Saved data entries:
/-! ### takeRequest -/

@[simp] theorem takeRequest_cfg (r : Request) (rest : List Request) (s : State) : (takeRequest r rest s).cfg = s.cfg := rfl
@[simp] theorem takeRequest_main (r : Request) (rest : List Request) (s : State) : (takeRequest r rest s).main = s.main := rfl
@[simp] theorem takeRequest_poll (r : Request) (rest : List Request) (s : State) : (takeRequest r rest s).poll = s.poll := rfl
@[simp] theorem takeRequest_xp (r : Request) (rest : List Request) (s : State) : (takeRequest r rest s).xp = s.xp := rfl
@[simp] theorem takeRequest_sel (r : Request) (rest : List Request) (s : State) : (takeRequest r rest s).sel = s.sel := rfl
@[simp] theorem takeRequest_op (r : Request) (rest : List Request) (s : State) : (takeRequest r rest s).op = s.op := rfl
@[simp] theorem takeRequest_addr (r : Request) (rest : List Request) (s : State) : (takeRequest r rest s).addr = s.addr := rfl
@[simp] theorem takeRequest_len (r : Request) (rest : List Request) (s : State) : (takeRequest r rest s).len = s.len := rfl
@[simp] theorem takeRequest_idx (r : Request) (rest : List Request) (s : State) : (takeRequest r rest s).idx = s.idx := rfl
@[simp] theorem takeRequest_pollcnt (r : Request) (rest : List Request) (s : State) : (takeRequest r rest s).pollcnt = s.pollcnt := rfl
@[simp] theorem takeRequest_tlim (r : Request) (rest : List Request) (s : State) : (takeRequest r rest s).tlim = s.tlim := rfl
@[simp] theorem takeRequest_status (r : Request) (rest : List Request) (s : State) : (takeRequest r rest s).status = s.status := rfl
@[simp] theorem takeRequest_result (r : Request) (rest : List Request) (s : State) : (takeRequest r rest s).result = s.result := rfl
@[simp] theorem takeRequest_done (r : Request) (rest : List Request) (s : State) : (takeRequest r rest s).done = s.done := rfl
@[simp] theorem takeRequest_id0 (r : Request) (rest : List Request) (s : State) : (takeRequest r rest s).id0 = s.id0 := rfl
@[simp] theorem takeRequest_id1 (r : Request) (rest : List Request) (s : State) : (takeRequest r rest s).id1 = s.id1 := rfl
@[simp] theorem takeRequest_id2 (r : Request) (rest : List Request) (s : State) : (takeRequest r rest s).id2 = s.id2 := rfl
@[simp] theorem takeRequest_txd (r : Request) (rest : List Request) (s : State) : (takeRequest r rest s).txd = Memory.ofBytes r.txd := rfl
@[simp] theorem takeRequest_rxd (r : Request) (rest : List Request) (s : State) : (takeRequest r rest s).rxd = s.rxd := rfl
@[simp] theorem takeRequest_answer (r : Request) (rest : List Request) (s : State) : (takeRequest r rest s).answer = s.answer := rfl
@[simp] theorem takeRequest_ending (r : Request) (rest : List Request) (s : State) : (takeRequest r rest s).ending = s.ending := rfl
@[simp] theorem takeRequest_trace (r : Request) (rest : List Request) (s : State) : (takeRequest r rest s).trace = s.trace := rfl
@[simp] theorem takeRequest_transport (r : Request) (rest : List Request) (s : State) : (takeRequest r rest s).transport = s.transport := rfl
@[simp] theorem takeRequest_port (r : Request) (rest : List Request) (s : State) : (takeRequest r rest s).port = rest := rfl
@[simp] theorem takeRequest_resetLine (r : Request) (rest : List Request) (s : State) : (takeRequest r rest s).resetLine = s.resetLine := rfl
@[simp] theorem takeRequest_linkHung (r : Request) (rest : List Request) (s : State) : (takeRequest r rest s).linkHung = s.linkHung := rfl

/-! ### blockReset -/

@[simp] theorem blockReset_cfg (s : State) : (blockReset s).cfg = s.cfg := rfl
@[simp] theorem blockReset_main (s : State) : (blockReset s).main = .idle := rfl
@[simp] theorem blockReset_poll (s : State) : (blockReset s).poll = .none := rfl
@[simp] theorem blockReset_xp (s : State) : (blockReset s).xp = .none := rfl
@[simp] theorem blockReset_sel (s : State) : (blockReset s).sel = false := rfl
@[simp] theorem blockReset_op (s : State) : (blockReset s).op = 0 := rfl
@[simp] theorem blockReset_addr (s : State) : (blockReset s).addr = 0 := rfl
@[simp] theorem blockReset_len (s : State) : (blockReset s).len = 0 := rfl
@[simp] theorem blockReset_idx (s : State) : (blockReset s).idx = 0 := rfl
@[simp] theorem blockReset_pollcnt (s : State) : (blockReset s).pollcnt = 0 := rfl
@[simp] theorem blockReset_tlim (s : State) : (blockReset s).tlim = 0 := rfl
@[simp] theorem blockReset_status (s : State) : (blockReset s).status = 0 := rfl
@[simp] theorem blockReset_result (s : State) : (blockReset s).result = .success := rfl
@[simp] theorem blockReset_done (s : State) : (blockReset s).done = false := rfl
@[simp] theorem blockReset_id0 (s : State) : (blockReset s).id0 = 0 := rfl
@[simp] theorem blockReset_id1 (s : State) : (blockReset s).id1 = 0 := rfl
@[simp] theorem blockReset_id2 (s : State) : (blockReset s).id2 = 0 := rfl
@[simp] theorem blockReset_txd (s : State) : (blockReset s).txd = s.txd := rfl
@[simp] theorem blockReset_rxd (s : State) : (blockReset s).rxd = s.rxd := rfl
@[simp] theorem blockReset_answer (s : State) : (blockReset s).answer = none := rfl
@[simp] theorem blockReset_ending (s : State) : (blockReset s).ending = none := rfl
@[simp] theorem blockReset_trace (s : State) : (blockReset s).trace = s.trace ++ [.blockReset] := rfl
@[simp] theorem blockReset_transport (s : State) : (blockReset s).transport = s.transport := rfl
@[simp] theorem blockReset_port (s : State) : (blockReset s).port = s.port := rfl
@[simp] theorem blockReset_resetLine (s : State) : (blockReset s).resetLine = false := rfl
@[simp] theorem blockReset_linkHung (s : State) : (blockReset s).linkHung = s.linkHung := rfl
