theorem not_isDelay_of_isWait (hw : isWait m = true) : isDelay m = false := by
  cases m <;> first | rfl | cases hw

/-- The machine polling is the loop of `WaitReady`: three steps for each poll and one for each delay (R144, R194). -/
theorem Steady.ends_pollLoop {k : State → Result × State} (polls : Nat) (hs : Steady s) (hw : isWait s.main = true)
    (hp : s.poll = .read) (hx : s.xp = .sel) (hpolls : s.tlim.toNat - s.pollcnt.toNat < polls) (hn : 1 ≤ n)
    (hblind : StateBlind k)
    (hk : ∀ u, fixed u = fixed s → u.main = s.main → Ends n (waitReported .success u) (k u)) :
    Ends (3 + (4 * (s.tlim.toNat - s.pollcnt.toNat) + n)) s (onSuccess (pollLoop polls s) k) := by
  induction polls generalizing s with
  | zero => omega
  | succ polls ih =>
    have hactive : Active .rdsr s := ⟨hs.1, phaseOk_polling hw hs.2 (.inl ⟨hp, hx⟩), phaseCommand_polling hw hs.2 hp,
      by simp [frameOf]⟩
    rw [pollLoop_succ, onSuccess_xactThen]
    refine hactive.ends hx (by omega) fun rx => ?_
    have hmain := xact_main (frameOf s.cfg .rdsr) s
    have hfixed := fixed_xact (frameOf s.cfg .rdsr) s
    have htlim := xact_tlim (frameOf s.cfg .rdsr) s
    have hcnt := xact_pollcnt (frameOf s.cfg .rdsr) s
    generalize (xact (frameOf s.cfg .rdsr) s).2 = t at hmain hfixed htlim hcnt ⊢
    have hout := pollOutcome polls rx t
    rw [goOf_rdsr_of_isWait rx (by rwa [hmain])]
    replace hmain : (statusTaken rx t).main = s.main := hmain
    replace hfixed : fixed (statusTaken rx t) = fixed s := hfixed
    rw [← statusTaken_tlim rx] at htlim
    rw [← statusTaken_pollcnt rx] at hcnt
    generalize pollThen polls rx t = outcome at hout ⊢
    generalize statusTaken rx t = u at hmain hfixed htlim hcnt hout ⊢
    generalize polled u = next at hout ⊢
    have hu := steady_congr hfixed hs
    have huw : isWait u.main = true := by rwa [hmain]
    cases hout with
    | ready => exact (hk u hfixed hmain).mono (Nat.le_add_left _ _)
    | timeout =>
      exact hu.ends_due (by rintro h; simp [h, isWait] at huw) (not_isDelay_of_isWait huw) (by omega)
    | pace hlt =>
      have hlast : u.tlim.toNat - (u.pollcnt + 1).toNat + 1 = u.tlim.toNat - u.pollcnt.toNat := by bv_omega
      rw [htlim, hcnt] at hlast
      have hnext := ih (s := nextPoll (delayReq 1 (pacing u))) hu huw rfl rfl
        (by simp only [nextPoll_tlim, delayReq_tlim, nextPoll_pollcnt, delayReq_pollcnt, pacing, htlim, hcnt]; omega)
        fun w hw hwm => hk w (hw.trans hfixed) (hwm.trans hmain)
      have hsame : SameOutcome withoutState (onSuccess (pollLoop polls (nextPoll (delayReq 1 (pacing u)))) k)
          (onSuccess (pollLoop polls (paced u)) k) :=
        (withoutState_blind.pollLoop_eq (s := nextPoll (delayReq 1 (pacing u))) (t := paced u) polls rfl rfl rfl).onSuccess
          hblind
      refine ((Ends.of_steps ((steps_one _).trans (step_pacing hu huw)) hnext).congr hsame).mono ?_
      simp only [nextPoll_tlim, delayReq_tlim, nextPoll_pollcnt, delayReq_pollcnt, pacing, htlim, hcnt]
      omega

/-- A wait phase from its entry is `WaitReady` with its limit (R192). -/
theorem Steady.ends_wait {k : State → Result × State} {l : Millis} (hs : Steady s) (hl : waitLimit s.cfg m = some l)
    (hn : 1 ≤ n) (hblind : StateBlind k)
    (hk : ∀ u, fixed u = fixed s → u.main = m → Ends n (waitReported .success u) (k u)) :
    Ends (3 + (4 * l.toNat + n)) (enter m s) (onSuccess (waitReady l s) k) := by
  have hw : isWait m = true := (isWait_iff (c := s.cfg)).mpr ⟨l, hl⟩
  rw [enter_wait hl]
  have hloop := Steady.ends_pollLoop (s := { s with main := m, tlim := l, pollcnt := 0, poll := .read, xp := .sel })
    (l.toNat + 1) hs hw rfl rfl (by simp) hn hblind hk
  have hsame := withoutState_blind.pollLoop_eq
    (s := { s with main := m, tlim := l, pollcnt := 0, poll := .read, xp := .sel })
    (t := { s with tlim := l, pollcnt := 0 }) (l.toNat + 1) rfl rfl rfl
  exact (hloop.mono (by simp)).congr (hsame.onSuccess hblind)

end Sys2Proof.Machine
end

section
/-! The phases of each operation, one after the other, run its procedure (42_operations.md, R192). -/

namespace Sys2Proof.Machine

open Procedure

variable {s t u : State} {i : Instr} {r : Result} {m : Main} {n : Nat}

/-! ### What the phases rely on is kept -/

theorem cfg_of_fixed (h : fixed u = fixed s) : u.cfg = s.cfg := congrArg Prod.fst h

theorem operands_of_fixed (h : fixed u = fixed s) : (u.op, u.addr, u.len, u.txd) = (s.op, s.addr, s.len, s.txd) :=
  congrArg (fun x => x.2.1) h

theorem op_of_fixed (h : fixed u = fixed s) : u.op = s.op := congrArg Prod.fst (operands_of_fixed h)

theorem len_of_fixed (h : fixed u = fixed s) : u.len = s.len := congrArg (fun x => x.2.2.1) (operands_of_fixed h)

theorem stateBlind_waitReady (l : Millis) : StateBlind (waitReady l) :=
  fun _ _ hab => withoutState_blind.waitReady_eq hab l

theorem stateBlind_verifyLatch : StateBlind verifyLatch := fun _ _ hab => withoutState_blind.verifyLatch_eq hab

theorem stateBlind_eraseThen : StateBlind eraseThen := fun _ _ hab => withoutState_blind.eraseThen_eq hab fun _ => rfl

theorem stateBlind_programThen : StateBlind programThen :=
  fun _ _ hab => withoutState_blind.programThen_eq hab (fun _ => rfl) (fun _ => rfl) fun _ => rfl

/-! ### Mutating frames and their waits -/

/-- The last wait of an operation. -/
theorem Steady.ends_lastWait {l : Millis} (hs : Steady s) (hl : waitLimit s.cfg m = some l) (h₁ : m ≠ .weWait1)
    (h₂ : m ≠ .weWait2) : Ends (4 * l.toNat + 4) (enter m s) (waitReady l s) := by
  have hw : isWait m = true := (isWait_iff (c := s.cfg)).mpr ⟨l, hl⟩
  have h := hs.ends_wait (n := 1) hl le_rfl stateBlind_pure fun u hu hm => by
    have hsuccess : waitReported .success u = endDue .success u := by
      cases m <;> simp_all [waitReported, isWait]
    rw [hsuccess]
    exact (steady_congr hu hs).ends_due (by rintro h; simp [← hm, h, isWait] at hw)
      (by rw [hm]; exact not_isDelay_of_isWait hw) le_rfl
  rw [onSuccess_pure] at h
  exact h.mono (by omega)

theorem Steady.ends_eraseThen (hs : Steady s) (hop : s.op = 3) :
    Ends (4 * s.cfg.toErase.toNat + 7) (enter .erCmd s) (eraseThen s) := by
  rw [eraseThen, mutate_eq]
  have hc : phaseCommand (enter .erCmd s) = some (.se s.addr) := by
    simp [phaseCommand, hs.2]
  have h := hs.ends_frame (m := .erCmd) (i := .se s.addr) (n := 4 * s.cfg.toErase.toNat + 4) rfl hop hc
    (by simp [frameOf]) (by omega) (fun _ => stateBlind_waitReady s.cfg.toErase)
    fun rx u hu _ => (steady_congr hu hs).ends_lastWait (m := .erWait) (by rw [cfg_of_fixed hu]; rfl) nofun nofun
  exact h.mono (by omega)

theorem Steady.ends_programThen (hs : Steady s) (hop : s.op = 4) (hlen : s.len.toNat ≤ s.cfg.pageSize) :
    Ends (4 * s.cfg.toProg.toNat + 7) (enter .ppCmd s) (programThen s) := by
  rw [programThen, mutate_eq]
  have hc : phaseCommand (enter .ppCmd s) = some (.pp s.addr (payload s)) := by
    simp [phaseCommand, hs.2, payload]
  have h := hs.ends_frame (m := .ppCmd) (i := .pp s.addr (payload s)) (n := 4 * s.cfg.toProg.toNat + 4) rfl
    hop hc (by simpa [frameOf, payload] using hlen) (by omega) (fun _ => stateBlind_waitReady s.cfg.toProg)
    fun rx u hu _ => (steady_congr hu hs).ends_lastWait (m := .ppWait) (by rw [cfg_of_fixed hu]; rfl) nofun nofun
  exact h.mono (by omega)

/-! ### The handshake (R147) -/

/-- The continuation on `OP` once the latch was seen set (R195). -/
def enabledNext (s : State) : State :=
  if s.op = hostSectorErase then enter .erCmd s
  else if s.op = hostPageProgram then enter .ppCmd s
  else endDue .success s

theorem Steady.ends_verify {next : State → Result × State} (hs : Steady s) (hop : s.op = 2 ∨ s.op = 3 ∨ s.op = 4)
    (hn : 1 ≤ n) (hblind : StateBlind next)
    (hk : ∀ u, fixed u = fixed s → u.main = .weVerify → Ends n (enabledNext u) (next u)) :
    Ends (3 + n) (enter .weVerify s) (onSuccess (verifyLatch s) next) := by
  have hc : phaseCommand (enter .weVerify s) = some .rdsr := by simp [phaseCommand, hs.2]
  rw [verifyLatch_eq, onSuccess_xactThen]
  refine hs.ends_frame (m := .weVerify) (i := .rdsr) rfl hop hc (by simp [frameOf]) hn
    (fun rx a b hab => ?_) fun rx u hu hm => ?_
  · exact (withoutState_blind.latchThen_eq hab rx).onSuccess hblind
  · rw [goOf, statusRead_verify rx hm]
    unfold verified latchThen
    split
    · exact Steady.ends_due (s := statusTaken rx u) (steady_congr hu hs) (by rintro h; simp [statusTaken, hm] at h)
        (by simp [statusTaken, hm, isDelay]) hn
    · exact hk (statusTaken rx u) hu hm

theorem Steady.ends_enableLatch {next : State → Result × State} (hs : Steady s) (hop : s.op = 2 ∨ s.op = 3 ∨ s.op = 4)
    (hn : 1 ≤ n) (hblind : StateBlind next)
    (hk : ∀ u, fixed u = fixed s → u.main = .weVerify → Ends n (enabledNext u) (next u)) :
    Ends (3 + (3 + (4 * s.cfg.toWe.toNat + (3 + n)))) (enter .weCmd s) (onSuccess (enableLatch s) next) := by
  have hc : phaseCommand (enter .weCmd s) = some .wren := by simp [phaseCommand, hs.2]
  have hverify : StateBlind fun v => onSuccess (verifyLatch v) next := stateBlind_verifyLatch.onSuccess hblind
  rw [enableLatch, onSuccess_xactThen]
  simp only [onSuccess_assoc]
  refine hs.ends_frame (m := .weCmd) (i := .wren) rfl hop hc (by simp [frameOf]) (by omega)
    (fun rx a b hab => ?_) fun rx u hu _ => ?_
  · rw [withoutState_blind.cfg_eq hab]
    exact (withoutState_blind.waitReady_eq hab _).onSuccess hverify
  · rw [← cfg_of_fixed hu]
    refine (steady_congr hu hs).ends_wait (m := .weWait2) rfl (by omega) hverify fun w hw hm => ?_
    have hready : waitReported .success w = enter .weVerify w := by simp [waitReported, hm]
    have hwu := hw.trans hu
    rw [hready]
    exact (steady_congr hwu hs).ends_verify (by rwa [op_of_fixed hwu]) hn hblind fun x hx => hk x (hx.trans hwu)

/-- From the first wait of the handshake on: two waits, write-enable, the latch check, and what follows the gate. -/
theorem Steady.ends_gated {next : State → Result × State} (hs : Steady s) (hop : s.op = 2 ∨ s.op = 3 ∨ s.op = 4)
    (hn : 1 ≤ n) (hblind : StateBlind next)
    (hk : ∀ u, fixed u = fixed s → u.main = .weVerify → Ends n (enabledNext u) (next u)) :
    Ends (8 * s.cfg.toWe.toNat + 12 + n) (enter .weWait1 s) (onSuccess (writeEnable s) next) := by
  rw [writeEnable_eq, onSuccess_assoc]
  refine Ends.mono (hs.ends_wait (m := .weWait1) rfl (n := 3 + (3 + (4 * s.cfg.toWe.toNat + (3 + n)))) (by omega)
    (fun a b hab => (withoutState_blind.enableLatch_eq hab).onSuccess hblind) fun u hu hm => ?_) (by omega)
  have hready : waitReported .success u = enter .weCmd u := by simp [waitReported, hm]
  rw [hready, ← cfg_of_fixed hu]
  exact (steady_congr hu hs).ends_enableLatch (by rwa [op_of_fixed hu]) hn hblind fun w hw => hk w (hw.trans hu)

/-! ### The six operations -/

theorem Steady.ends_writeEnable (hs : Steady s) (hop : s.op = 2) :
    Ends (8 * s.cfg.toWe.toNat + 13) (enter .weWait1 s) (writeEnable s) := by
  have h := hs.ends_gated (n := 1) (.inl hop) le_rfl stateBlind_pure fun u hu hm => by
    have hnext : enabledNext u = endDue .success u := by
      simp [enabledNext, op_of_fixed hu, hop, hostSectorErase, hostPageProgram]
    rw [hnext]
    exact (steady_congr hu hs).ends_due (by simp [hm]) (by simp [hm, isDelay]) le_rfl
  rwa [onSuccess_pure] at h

• [Work instructions]: Using the entries above, count the lines that have the string "ppCmd" in them. Answer with that number only.

• [Task answer]: 4